Manhattan plot of the P values in conditional association analysis for the five phosphorus efficiency traits. The values of −log (P) were determined by association analysis of data over the two years and the average data. The blue dots represent the observed data in 2012, and the dark yellow dots represent the data in 2013, the dark cyan dots represent the observed combined data. The gray line represents the genome-wide line (−log (P) > 2.0). CPH: conditional phenotype of plant shoot height; CSDW: conditional phenotype of shoot dry weight; CPC: conditional phenotype of phosphorus concentration; CPAE: conditional phenotype of phosphorus acquisition efficiency; CPUE: conditional phenotype of phosphorus use efficiency.
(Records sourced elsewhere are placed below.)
theorem test_hut_trips : (after [.hutTrip 128 true false 0 3000 3000] onCells).hut.purged = true ∧
    ((after [.hutTrip 128 true false 0 3000 3000, .hutTrip 128 true true 0 3000 3000] onCells).hut.buffer.map (fun e => (e.seq, e.count))) = [(1, 2)] ∧
    (after [.hutTrip 128 true false 0 3000 3000] guarded).hut.buffer = [] := by decide +kernel

/-- R444: the cell in use stays until the other is 100 mV above it. -/
theorem test_supply : (after [.hutSupplySwitch false 2500 2599] onCells).hut.supply = .cell1 ∧
    (after [.hutSupplySwitch false 2500 2600] onCells).hut.supply = .cell2 ∧
    (after [.hutSupplySwitch false 1999 2000] onCells).hut.supply = .cell2 ∧
    (after [.hutSupplySwitch false 1999 1999] onCells).hut.supply = .none ∧
    (after [.hutSupplySwitch false 2399 3000] onCells).hut.evt = 2 := by decide +kernel

theorem test_crystal_and_backup_temperature : (after [.crystalStop] live).hut.xtalStop = true ∧
    (after [.crystalStop, .crystalResume] live).hut.xtalStop = false ∧
    (after [.backupTemperatureRead (125 * 16 + 1)] onCells).hut.hotRem = 1000 ∧
    (after [.backupTemperatureRead (125 * 16)] onCells).hut.hotRem = 0 := by decide +kernel

/-! ### Alarm lines and credits -/

theorem witness_AlarmInputsAndTimedCredits : tblWf Counter.reset [(2, { Counter.reset with short := 999, long := 691199 })] = true ∧
    live.life.porst = false := by decide

/-- Input 2 triggers Whiteout and has counted 20 samples in the active band. -/
def alarmed : State :=
  { live with alarm := { live.alarm with inputs := [(2, { AlmInput.reset with func := 1, cand := .active, count := 20 })] } }

theorem witness_AlarmInputs_change : 20 ≤ (almInput alarmed 2).count ∧ (almInput alarmed 2).cand = .active ∧
    (almInput alarmed 2).state ≠ .active ∧ (almInput alarmed 2).func = 1 ∧ levelsAct alarmed = true ∧ inWhiteout alarmed = false ∧
    ratioBand 205 = some .active ∧ ratioBand 204 = none ∧ (almInput live 0).count < 20 := by decide +kernel

/-- R455, R460: 205 and 410 are the ends of the active band. -/
theorem test_alarm_inputs : (almInput (after [.alarmInputSample [205, 410, 204, 411] 1500] live) 0).cand = .active ∧
    (almInput (after [.alarmInputSample [205, 410, 204, 411] 1500] live) 1).cand = .active ∧
    (almInput (after [.alarmInputSample [205, 410, 204, 411] 1500] live) 2).count = 0 ∧
    (almInput (after [.alarmInputSample [205, 410, 204, 411] 1399] live) 0).cand = .opened ∧
    inWhiteout (after [.alarmInputStateChange 2] alarmed) = true ∧ (after [.alarmInputStateChange 2] alarmed).hut.input = 2 ∧
    (after [.alarmInputStateChange 2] alarmed).hut.cause = 1 ∧
    (almInput (after [.alarmInputStateChange 2] { live with alarm := { live.alarm with
      inputs := [(2, { AlmInput.reset with cand := .active, count := 19 })] } }) 2).state = .normal := by decide +kernel

theorem test_refills : let s := { live with ctrs := { live.ctrs with table := [(2, { Counter.reset with short := 998, long := 691199 })] } }
    (counter (after [.shortCreditRefill] s) 2).short = 999 ∧ (counter (after [.longCreditRefill] s) 2).long = 691200 ∧
    (counter (after [.longCreditRefill, .longCreditRefill] s) 2).long = 691200 ∧
    (counter (after [.shortCreditRefill] s) 3).short = 1000 := by decide +kernel

/-- The first half of A4 at Hut time 1000. -/
def halfAt (time : Nat) : State :=
  { live with hut := { live.hut with time := time }, ctrs := { live.ctrs with half := some (4, 1000) } }

/-- R168: 60 s are 60 · 32768 counts. -/
theorem test_unlock_half : (after [.unlockHalfExpiry] (halfAt (1000 + 1966080))).ctrs.half = some (4, 1000) ∧
    (after [.unlockHalfExpiry] (halfAt (1000 + 1966081))).ctrs.half = none := by decide +kernel

/-! ### Powder and the Groomers -/

/-- Powder at SEEDING with three blocks ready and one pending. -/
def seeding : State :=
  { live with powder := { Powder.reset with state := .seeding, ready := [bytes 32, bytes 32, bytes 32], pending := [bytes 32] } }

theorem witness_Blocks : (0 < 4 ∧ seeding.powder.state = .seeding ∧ unitState seeding { kind := .groomer, num := 0 } ≠ .faulted ∧
      (groomerOf seeding 0).instantiated = false ∧ 2 ≤ seeding.powder.ready.length) ∧
    cellsSample seeding ∧ (groomerOf live 1).instantiated = true := by
  unfold cellsSample powderRuns; decide

theorem test_powder_start : (after [.powderStartupPass] { live with powder := { Powder.reset with state := .startup } }).powder.state = .seeding ∧
    (after [.powderStartupPass] live).powder.state = .running := by decide +kernel
theorem test_window : (after [.aptWindowComplete (List.replicate 8 2048) (List.replicate 8 9)] seeding).powder.ready.length = 4 ∧
    (tblGet Cell.reset (after [.aptWindowComplete (List.replicate 8 2048) (List.replicate 8 9)] seeding).powder.cells 7).ones = 2047 := by
  decide +kernel
/-- Groomer 1 has served 2^24 requests. -/
def worn : State :=
  { live with powder := { live.powder with
      ready := [bytes 32, bytes 32, bytes 32, bytes 32, bytes 32],
      grm := [(0, seededGroomer), (1, { seededGroomer with count := 2 ^ 24, due := true, hardStall := true }), (2, seededGroomer)] } }

/-- Powder under PATTERN, `lack` dwords before the end of the window and with as many of host samples; each cell has had 40
zeros in a row. -/
def patterned (st : PowderState) (lack : Nat) (w : Word) : State :=
  let cell : Cell := { Cell.reset with seen := 1024 - 4 * lack, run := 40, last := false }
  { live with powder := { Powder.reset with
      state := st, pattern := true, patternBits := List.replicate lack w, cells := (List.range 8).map (fun c => (c, cell)) } }

/-- Alternating samples pass both tests, one more zero fails the repetition test. -/
theorem witness_Blocks_pattern : windowLack (patterned .startup 2 0).powder = 2 ∧ windowFed (patterned .startup 2 0) ∧
    samplesPass (patterned .startup 2 0x00FF00FF) 2 ∧ samplesPass (patterned .seeding 2 0x00FF00FF) 2 ∧
    (feedPattern 2 (patterned .startup 2 0)).2 = some (0, .repetition) ∧
    cellsSample (patterned .seeding 2 0) ∧ (patterned .seeding 64 0).powder.pending.length < 4 ∧
    samplesPass (patterned .seeding 64 0x00FF00FF) 64 ∧ (feedPattern 64 (patterned .seeding 64 0)).2 = some (0, .repetition) := by
  unfold windowFed samplesPass cellsSample powderRuns; decide +kernel

theorem test_pattern : (after [.powderStartupPass] (patterned .startup 2 0x00FF00FF)).powder.state = .seeding ∧
    (after [.powderStartupPass] (patterned .startup 2 0)).powder.cellFail = 1 ∧
    (after [.conditioningDone []] (patterned .seeding 64 0)).powder.cellFail = 0x10000 ∧
    (after [.aptWindowComplete [] []] (patterned .seeding 2 0)).powder.cellFail = 0x10000 := by decide +kernel

/-- 41 equal samples fail the repetition test, 40 do not; 795 of the first value in a window fail the proportion test. -/
theorem test_cell_tests : cellTestFails (List.replicate 41 true) Cell.reset = true ∧
    cellTestFails (List.replicate 40 true ++ List.replicate 40 false) Cell.reset = false ∧
    cellTestFails ((List.range 1024).map (fun i => decide (i % 40 < 32))) Cell.reset = true ∧
    cellTestFails ((List.range 1024).map (fun i => decide (i % 40 < 30))) Cell.reset = false := by decide +kernel

/-- Groomer 2 is the last that is not instantiated, and Groomer 3 has failed. -/
def lastSeed : State := { seeding with
  units := { seeding.units with groomers := [(3, up .faulted)] },
  powder := { seeding.powder with grm := [(0, seededGroomer), (1, seededGroomer)] } }

theorem witness_Blocks_last : (groomerOf lastSeed 2).instantiated = false ∧ unitState lastSeed { kind := .groomer, num := 2 } ≠ .faulted ∧
    unitState lastSeed { kind := .groomer, num := 3 } = .faulted ∧ 2 ≤ lastSeed.powder.ready.length ∧
    (after [.groomerInstantiated 2] lastSeed).powder.state = .running ∧ (after [.groomerInstantiated 2] lastSeed).powder.seeded = true := by
  decide +kernel

theorem witness_Blocks_reseed : (groomerOf worn 1).due = true ∧ groomerWanted worn 1 = false ∧ blocksForStates worn = 2 ∧
    (groomerOf worn 1).count = 2 ^ 24 ∧ (groomerOf (after [.reseedDone 1] worn) 1).count = 0 := by decide +kernel

theorem witness_Blocks_masking : let s := { worn with powder := { worn.powder with maskTurn := 85 } }
    blocksForStates s + blocksForReseeds s < s.powder.ready.length ∧ s.powder.state = .running := by decide +kernel

theorem test_reseeds : (groomerOf (after [.reseedDue 1] live) 1).due = true ∧ (groomerOf (after [.forcedReseed 1] live) 1).hardStall = false ∧
    (groomerOf (after [.forcedReseed 1] worn) 1).hardStall = true ∧ (groomerOf (after [.reseedDue 3] live) 3).due = false := by decide +kernel
theorem test_masking : let s := { live with powder := { live.powder with ready := [bytes 32, bytes 32, bytes 32], maskTurn := 85 } }
    tblGet MaskGen.reset (after [.maskingRefresh 85] s).units.mask 85 = { seeded := true, seed := bytes 32, drawn := 0, at_ := 1000 } ∧
    (after [.maskingRefresh 85] s).powder.ready.length = 2 ∧ (after [.maskingRefresh 85] s).powder.maskTurn = 0 ∧
    (after [.maskingRefresh 4] s).powder.ready.length = 3 := by decide +kernel

theorem witness_HealthFailures : (0 < 8 ∧ cellsSample drawing) ∧ jobsDistinct drawing ∧ (drawing.rings.jobs.all (fun j => needsDraw j)) = true ∧
    drawing.rings.jobs.length = 1 := by unfold cellsSample powderRuns jobsDistinct; decide +kernel

/-- R312, R315: every draw ends, and the third restart that fails is the last. -/
theorem test_health_failures : jobAfter [.healthFailure 2 .repetition] drawing = some (.finished, some .rngFault) ∧
    (after [.healthFailure 2 .repetition] drawing).powder.cellFail = 0x40000 ∧
    (after [.healthFailure 2 .repetition] drawing).powder.state = .startup ∧
    (after [.healthFailure 2 .repetition] { live with powder := { live.powder with confirming := true, failedRestarts := 2 } }).powder.state =
      .failed := by decide +kernel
Table 3 Significant SNPs detected using the conditional trait values for the five phosphorus efficiency traits in two years
Trait Marker CHRa Position (bp) 2012 2013
−log (P) R2 (%) −log (P) R2 (%)
CPH BARC-028709-05992 3 40654334 2.01 3.61 2.31 4.28
CPH BARC-029599-06229 15 5897144 2.12 5.30 2.08 5.18
CSDW BARC-030665-06919 2 10233524 2.11 3.87 2.95 5.86
CSDW BARC-028205-05792 3 40462124 3.02 7.67 3.28 8.31
CSDW BARC-028709-05992 3 40654334 2.48 4.70 2.50 4.73
CSDW BARC-028671-05985 4 48121001 2.17 5.46 2.14 5.35
CPC BARC-024477-04900 1 2699256 3.70 10.12 3.58 9.01
CPC BARC-030965-06980 3 2785339 2.78 6.90 3.49 8.69
CPC BARC-018809-03022 3 41074807 5.23 13.37 2.38 5.85
CPC BARC-045047-08867 8 8109865 2.67 5.04 2.11 3.76
CPC BARC-013257-00462 13 32207135 2.48 4.60 2.42 4.46
CPAE BARC-028205-05792 3 40462124 2.21 5.50 2.55 6.32
CPAE BARC-028709-05992 3 40654334 2.09 4.57 2.40 4.54
CPAE BARC-018809-03022 3 41074807 5.00 12.88 2.03 5.01
CPAE BARC-031827-07220 17 1785893 2.80 7.03 3.30 8.29
CPAE BARC-013481-00498 19 42334572 2.97 7.47 2.96 7.38
CPAE BARC-014509-01564 19 48637997 2.22 5.52 3.06 7.65
CPUE BARC-024477-04900 1 2699256 3.70 10.12 2.78 9.16
CPUE BARC-030965-06980 3 2785339 4.59 12.68 3.17 10.48
a  Chromosome.

CPH: conditional phenotype of plant shoot height; CSDW: conditional phenotype of shoot dry weight; CPC: conditional phenotype of phosphorus concentration; CPAE: conditional phenotype of phosphorus acquisition efficiency; CPUE: conditional phenotype of phosphorus use efficiency.

BARC-028709-05992 on chromosome 3 and BARC-029599-06229 on chromosome 15, which were detected using the data from 2012 and 2013, were significantly associated with the conditional phenotype of plant shoot height (CPH). Four significant SNPs (BARC-030665-06919, BARC-028205-05792, BARC-028709-05992 and BARC-028671-05985) for the conditional phenotype of shoot dry weight (CSDW) accounted for 7.38–10.48% of the phenotypic variance. BARC-028205-05792 and BARC-028709-05992 were both located on chromosome 3. BARC-030665-06919 and BARC-028671-05985 were distributed on chromosome 2 and chromosome 4, respectively (Table 3). A total of five significant SNPs with a phenotypic variance explained (PVE) of 3.76–9.01% were found to control the conditional phenotype of phosphorus concentration (CPC) over the two years. Six SNPs that were significantly associated with the conditional phenotype of phosphorus acquisition efficiency (CPAE), and had PVE values ranging from 4.28% to 8.31%, were repeatedly found in two years. BARC-024477-04900 and BARC-030965-06980, which were located on chromosomes 1 and 3, respectively, were two coincident SNPs associated with the conditional phenotype of phosphorus use efficiency (CPUE) across different years.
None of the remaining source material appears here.